The Most Beautiful Horse in the World
With its unique head shape and lofty tail carriage, Arabian Horses are the most popular horse world-wide. Originating from Arabian Peninsula, they are also the oldest breed in the world. Evidences from archeological studies pinpointed that this breed could be traced as far back as 4,500 years ago. History showed them to be used for war and trade purposes. Most modern breeds of could trace their bloodline to Arabian horsed because of their endurance, refinement, speed and strong bones. Everything about Arabian horses makes them the most beautiful horse in the world.
Photo: Arabian H765
Arabian Horse Story
The Arabian horses are the one breed of horses that has remained almost unchanged over the years. The main distinctive difference between the initial breeds and the ones available today is that those in the present day appear to be a bit smaller. The origin of the Arabian is still a matter that many experts do not agree on. There are some archaeologists who claim that initially the Arabian was a wild horse that was found in the northern regions of Syria and the south of Turkey. They claim that these regions in addition to Iraq are a fertile crescent that runs along the Euphrates and on the west is the Sinai and Egypt which provide an ideal environment that facilitate horse breeding. The ideal environment for horses is one that has adequate rainfall but not too wet either. The riverbeds in the region were the source of pasture of these horses. The creatures that existed during this era were not domesticated and belonged to the residents of the south west region of south Arabia.
Photo: Orrion Farms
If you are in search of a horse that will give you loyalty, companionship that is responsive and love all in one the Arabian might be an ideal selection. They are also best suited for individuals who want to start a horse family or beginner horses that will be driven when wearing harnesses or ridden. They have a high capability of enjoying the human being company as compared to some of the other horse breeds. In situations or environmental conditions that the purebred Arabian might not thrive an individual can considered some alternatives like the American Show Horses, Anglo-Arabian, ArabxHQs and Shagyar Arabian. Almost any individual can competently handle an Arabian horse due to their unique characteristics and features. They are hardy, long and their health is remarkable. It has the capability to adapt to the different weather conditions and when treated with care and affection it responds accordingly.

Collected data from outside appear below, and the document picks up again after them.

-- ==== Sys2Proof/Tests/Slice0.lean ====
section
/-!
SUPPORT. Tests of one step each, with expected values from spec/95_test_vectors.md (V-numbers) and the encodings of
spec/30_encoding.md, and one witness for the hypotheses of each statement that has some.
-/

namespace Sys2Proof.Tests

open Sys2Proof.Machine Sys2Proof.Safety

/-- An instance after reset to which the host presents these inputs. -/
def presented (xs : List HostInput) : State :=
  { State.reset with inputs := xs }

/-- An instance after reset of an implementation whose `NMAX` is 2. -/
def bounded : State :=
  { State.reset with config := { nmax := some 2 } }

/-- The response of the newest transaction. -/
def response (x : Host.Outcome State Fault Refusal) : Option Response :=
  match x with
  | .next t => t.transcript.getLast?.bind Transaction.response
  | .fault _ => none
  | .refused _ => none

/-! ### WellFormed -/

theorem test_wellFormed_refuses_long_encode :
    (Instr.encode [1, 2, 3]).wellFormed { nmax := some 2 } = false := by decide
theorem test_wellFormed_refuses_long_decode :
    (Instr.decode [48, 48, 48, 48]).wellFormed { nmax := some 3 } = false := by decide
theorem test_wellFormed_takes_the_bound : (Instr.encode [1, 2]).wellFormed { nmax := some 2 } = true := by decide

/-! ### Decoding: words written out from R42 -/

theorem test_decode_v2s : decode (bits [0,0,0, 1,0,1,1,1,0]) = .ok (.v2s 46) := by decide
theorem test_decode_s2v : decode (bits [0,0,1, 0,0,1,1,1,1,0,1]) = .ok (.s2v 0x3D) := by decide
theorem test_decode_pack3 :
    decode (bits [0,1,0, 0,0,0,1,0,0,1,0, 0,0,1,1,0,1,0,0, 0,1,0,1,0,1,1,0]) = .ok (.pack3 0x12 0x34 0x56) := by decide
theorem test_decode_unpack4 :
    decode (bits [0,1,1, 0,0,0,0,0,1, 0,0,0,0,1,0, 0,0,0,0,1,1, 0,0,0,1,0,0]) = .ok (.unpack4 1 2 3 4) := by decide
theorem test_decode_encode :
    decode (bits [1,0,0, 0,1,0,0,1,1,0,1, 0,1,1,0,0,0,0,1]) = .ok (.encode [0x4D, 0x61]) := by decide
theorem test_decode_decode : decode (bits [1,0,1, 0,0,1,1,0,1,0,0]) = .ok (.decode [0x34]) := by decide
theorem test_decode_reserved : decode (bits [1,1,0, 0,0]) = .error (.reservedSelect 6) := by decide
theorem test_decode_short_field : decode (bits [0,0,0, 1,1,1,1,1]) = .error (.operandWidth 0) := by decide
theorem test_decode_split_element : decode (bits [1,0,1, 0,0,1,1,0,1,0]) = .error (.operandWidth 5) := by decide
theorem test_decode_nothing : decode (bits [1,0]) = .error .noSelect := by decide

/-- The six rows of the opcode table with their operand bits zero, in whole bytes. -/
theorem test_tableWords :
    decodeTableWord 16 0x000 = some (.v2s 0) ∧ decodeTableWord 16 0x100 = some (.s2v 0) ∧
    decodeTableWord 32 0x2000000 = some (.pack3 0 0 0) ∧ decodeTableWord 32 0x3000000 = some (.unpack4 0 0 0 0) ∧
    decodeTableWord 8 4 = some (.encode []) ∧ decodeTableWord 8 5 = some (.decode []) ∧
    decodeTableWord 8 6 = none := by decide
/-- P1 step 10 as the first request after reset. -/
theorem test_fetchWord :
    response (step (State.reset.withFetchWord 32 0x34D616E)) = some (.ok (.bytes 0x4D 0x61 0x6E)) := by decide
theorem test_fetchWord_reserved :
    step (State.reset.withFetchWord 8 6) = .refused (.reservedSelect 6) := by rfl

/-! ### Operations -/

theorem test_v2s_last_digit : response (exec (.v2s 9) State.reset) = some (.ok (.symbol 57)) := by decide
theorem test_v2s_hyphen : response (exec (.v2s 62) State.reset) = some (.ok (.symbol 45)) := by decide
theorem test_s2v_lowercase : response (exec (.s2v 107) State.reset) = some (.ok (.value 46)) := by decide
theorem test_s2v_at_sign :
    response (exec (.s2v 64) State.reset) = some (.fault ⟨.alphabet, .badSymbol, 0⟩) := by decide
theorem test_pack3_low_bit_of_b1 :
    response (exec (.pack3 0x01 0x00 0x00) State.reset) = some (.ok (.values 0 16 0 0)) := by decide
theorem test_pack3_mixed :
    response (exec (.pack3 0xA5 0x5A 0xC3) State.reset) = some (.ok (.values 41 21 43 3)) := by decide
theorem test_unpack4_order :
    response (exec (.unpack4 1 2 3 4) State.reset) = some (.ok (.bytes 0x04 0x20 0xC4)) := by decide
theorem test_unpack4_third : response (exec (.unpack4 0 0 63 0) State.reset) = some (.ok (.bytes 0x00 0x0F 0xC0)) := by
  decide
/-- V4.9: `0G8310K0`. -/
theorem test_encode_short_group :
    response (exec (.encode [1, 2, 3, 4, 5]) State.reset) =
      some (.ok (.symbolString [48, 71, 56, 51, 49, 48, 75, 48])) := by decide
/-- V4.23: `-_y0`. -/
theorem test_encode_last_symbols :
    response (exec (.encode [0xFB, 0xFF]) State.reset) = some (.ok (.symbolString [45, 95, 121, 48])) := by decide
/-- V5.6: `JM41`. -/
theorem test_decode_keeps_padding_bits :
    response (exec (.decode [74, 77, 52, 49]) State.reset) = some (.ok (.byteSequence [0x4D, 0x61, 0x01])) := by decide
/-- V5.28: `!AAAB`. -/
theorem test_decode_symbol_before_length :
    response (exec (.decode [33, 65, 65, 65, 66]) State.reset) = some (.fault ⟨.alphabet, .badSymbol, 0⟩) := by decide

/-! ### Witnesses for the hypotheses of the statements -/

theorem witness_EncodeOfDecodeIsTheRequest : decode (bits [0,0,1, 0,1,0,0,1,0,1,0]) = .ok (.s2v 0x4A) := by decide

theorem witness_ReservedSelectIsRefusedByName :
    (presented [.request (bits [1,1,0])]).inputs = [.request (true :: true :: false :: [])] ∧
    (presented [.request (bits [1,1,1,0])]).inputs = [.request (true :: true :: true :: [false])] := by decide

theorem witness_BitStringOfNoFormIsRefused :
    (∀ i, encode i ≠ bits [0,0,0,1]) ∧ (bits [0,0,0,1]).take 2 ≠ bits [1,1] ∧
    (∀ i, encode i ≠ bits [1,1]) ∧ (bits [1,1]).length < 3 := by
  refine ⟨fun i h => ?_, by decide, fun i h => ?_, by decide⟩ <;>
    (have hlen := congrArg List.length h
     cases i <;> simp [encode, operandBits, length_bitsOfBytes, bits] at hlen
     all_goals omega)

/-- For ResponseWordHasItsWidth and FourOperationsNeverFault: an OK response of each operation. -/
theorem witness_ResponseWordHasItsWidth :
    exec (.v2s 19) State.reset = .next (answered State.reset (.v2s 19) (.ok (.symbol 0x4A))) ∧
    exec (.s2v 0x4A) State.reset = .next (answered State.reset (.s2v 0x4A) (.ok (.value 19))) ∧
    exec (.pack3 0 0 0x40) State.reset = .next (answered State.reset (.pack3 0 0 0x40) (.ok (.values 0 0 1 0))) ∧
    exec (.unpack4 27 0 0 0) State.reset = .next (answered State.reset (.unpack4 27 0 0 0) (.ok (.bytes 0x6C 0 0))) ∧
    exec (.encode [1]) State.reset =
      .next (answered State.reset (.encode [1]) (.ok (.symbolString [48, 71, 48, 48]))) ∧
    exec (.decode [52, 52, 52, 52]) State.reset =
      .next (answered State.reset (.decode [52, 52, 52, 52]) (.ok (.byteSequence [0x10, 0x41, 0x04]))) :=
  ⟨rfl, rfl, rfl, rfl, rfl, rfl⟩

theorem witness_StepRunsTheDecodedRequest :
    (presented [.request (bits [0,0,0, 0,1,0,0,1,1])]).inputs = [.request (bits [0,0,0, 0,1,0,0,1,1])] ∧
    decode (bits [0,0,0, 0,1,0,0,1,1]) = .ok (.v2s 19) := ⟨rfl, rfl⟩

theorem witness_PlacedTableWordIsServedNext : decodeTableWord 16 0x13D = some (.s2v 61) := by decide

theorem witness_IdleInstanceStaysIdle : (presented []).inputs = [] := rfl

theorem witness_ResetOfAnIdleInstanceChangesNothing : (presented [.reset]).inputs = [.reset] := rfl

theorem witness_ResetDuringAnOperationAbandonsIt :
    (presented [.requestThenReset (bits [1,0,0]), .request (bits [1,0,0])]).inputs =
      [.requestThenReset (bits [1,0,0]), .request (bits [1,0,0])] ∧
    decode (bits [1,0,0]) = .ok (.encode []) ∧
    (Instr.encode []).wellFormed (presented []).config = true := ⟨rfl, rfl, rfl⟩

/-- For StepOnlyAddsToTheTranscript and StepKeepsTranscriptRight: a step from a state with the invariant. -/
theorem witness_StepKeepsTranscriptRight :
    Inv (presented [.request (bits [1,0,0])]) ∧
    step (presented [.request (bits [1,0,0])]) =
      .next (answered State.reset (.encode []) (.ok (.symbolString []))) :=
  ⟨fun _ h => (nomatch h), rfl⟩

theorem witness_ResponseIsAFunctionOfTheRequest :
    (Instr.decode [48, 48]).wellFormed bounded.config = true := by decide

How they got their Elegant Appearance
The most distinguishing aspect about the Arabians is their looks. Their dished face, a neck that is long and arching, carriage on the high tail and a head that is finely chiselled make their physical appearance not only appealing but also elegant. The overall appearance portrays a sense of nobility, energy, courage and intelligence. Whenever an Arabian trots the world interprets it as a display of pride and grace. The Arabian gained their elegant appearance due to the fact that those who bred them maintained the pure breed due to lack of adequate funds to crossbreed.